◆ **Stored data**
####################

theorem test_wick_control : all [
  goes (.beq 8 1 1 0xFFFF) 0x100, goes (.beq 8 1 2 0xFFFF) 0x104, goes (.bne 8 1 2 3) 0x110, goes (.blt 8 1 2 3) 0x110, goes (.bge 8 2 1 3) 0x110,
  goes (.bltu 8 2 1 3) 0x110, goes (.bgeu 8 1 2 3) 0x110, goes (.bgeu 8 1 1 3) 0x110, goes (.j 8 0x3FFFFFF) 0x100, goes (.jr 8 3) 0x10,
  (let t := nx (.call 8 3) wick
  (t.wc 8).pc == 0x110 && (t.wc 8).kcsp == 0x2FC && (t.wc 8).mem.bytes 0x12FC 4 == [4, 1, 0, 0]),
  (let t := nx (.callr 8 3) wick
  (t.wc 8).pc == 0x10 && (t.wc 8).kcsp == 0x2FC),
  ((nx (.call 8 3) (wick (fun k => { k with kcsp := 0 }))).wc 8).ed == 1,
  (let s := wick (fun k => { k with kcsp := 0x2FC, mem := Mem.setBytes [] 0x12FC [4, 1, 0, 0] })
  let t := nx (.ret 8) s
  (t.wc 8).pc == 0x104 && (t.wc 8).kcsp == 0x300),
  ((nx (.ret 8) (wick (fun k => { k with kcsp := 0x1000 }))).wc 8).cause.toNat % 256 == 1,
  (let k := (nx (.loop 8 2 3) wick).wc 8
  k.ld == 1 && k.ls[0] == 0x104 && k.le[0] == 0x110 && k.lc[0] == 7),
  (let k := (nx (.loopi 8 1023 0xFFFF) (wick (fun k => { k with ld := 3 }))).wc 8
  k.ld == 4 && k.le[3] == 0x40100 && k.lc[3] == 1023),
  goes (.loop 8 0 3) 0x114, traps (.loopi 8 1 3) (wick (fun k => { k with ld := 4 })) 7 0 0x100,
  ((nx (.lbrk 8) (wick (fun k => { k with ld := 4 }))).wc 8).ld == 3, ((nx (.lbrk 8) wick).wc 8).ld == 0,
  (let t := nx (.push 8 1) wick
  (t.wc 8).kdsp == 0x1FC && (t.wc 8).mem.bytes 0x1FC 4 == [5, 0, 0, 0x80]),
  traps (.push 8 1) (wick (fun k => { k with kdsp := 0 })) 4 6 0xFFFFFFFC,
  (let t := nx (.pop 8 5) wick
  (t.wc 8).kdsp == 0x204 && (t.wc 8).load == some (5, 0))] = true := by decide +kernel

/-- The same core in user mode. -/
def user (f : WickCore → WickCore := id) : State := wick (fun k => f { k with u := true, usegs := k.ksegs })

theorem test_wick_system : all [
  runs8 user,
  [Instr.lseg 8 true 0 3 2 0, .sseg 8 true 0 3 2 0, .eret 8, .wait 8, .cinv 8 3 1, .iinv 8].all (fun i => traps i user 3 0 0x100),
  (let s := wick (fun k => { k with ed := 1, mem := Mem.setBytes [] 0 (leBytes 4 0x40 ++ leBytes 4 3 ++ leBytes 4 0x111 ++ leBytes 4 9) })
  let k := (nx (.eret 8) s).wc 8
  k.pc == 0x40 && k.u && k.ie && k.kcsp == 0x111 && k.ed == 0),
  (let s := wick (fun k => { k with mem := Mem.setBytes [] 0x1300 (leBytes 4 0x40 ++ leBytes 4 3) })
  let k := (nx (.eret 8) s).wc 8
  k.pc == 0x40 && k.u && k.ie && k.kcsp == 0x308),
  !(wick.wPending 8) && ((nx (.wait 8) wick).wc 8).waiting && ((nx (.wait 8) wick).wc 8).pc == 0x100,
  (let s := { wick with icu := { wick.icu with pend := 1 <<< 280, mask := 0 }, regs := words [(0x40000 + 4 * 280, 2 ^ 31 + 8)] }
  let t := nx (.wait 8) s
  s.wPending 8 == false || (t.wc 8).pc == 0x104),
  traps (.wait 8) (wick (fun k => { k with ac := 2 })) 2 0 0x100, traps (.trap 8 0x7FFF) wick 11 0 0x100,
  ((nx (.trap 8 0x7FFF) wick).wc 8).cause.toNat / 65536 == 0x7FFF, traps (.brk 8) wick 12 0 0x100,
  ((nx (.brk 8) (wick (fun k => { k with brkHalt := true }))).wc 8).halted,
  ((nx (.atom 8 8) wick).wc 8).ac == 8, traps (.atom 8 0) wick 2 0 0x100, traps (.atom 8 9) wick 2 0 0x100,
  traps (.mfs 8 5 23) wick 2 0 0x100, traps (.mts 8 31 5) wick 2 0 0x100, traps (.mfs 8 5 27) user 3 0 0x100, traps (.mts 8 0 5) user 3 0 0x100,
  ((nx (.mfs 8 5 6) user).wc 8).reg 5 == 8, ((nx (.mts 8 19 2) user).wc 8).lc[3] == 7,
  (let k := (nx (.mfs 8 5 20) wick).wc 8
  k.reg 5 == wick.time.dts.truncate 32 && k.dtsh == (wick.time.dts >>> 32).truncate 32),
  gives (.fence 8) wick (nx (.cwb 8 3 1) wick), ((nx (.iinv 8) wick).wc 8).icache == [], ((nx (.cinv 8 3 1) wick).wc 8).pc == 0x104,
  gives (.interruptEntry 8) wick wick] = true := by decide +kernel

####################

◆ **Brief**
In the entries above, one line contains "(t.wc 8).pc == 0x10 &&" and another contains "8) wick).wc 8).waiting". Reproduce exactly those two lines and the lines between them, nothing else.

◆ **Exercise answer**
  (t.wc 8).pc == 0x10 && (t.wc 8).kcsp == 0x2FC),
  ((nx (.call 8 3) (wick (fun k => { k with kcsp := 0 }))).wc 8).ed == 1,
  (let s := wick (fun k => { k with kcsp := 0x2FC, mem := Mem.setBytes [] 0x12FC [4, 1, 0, 0] })
  let t := nx (.ret 8) s
  (t.wc 8).pc == 0x104 && (t.wc 8).kcsp == 0x300),
  ((nx (.ret 8) (wick (fun k => { k with kcsp := 0x1000 }))).wc 8).cause.toNat % 256 == 1,
  (let k := (nx (.loop 8 2 3) wick).wc 8
  k.ld == 1 && k.ls[0] == 0x104 && k.le[0] == 0x110 && k.lc[0] == 7),
  (let k := (nx (.loopi 8 1023 0xFFFF) (wick (fun k => { k with ld := 3 }))).wc 8
  k.ld == 4 && k.le[3] == 0x40100 && k.lc[3] == 1023),
  goes (.loop 8 0 3) 0x114, traps (.loopi 8 1 3) (wick (fun k => { k with ld := 4 })) 7 0 0x100,
  ((nx (.lbrk 8) (wick (fun k => { k with ld := 4 }))).wc 8).ld == 3, ((nx (.lbrk 8) wick).wc 8).ld == 0,
  (let t := nx (.push 8 1) wick
  (t.wc 8).kdsp == 0x1FC && (t.wc 8).mem.bytes 0x1FC 4 == [5, 0, 0, 0x80]),
  traps (.push 8 1) (wick (fun k => { k with kdsp := 0 })) 4 6 0xFFFFFFFC,
  (let t := nx (.pop 8 5) wick
  (t.wc 8).kdsp == 0x204 && (t.wc 8).load == some (5, 0))] = true := by decide +kernel

/-- The same core in user mode. -/
def user (f : WickCore → WickCore := id) : State := wick (fun k => f { k with u := true, usegs := k.ksegs })

theorem test_wick_system : all [
  runs8 user,
  [Instr.lseg 8 true 0 3 2 0, .sseg 8 true 0 3 2 0, .eret 8, .wait 8, .cinv 8 3 1, .iinv 8].all (fun i => traps i user 3 0 0x100),
  (let s := wick (fun k => { k with ed := 1, mem := Mem.setBytes [] 0 (leBytes 4 0x40 ++ leBytes 4 3 ++ leBytes 4 0x111 ++ leBytes 4 9) })
  let k := (nx (.eret 8) s).wc 8
  k.pc == 0x40 && k.u && k.ie && k.kcsp == 0x111 && k.ed == 0),
  (let s := wick (fun k => { k with mem := Mem.setBytes [] 0x1300 (leBytes 4 0x40 ++ leBytes 4 3) })
  let k := (nx (.eret 8) s).wc 8
  k.pc == 0x40 && k.u && k.ie && k.kcsp == 0x308),
  !(wick.wPending 8) && ((nx (.wait 8) wick).wc 8).waiting && ((nx (.wait 8) wick).wc 8).pc == 0x100,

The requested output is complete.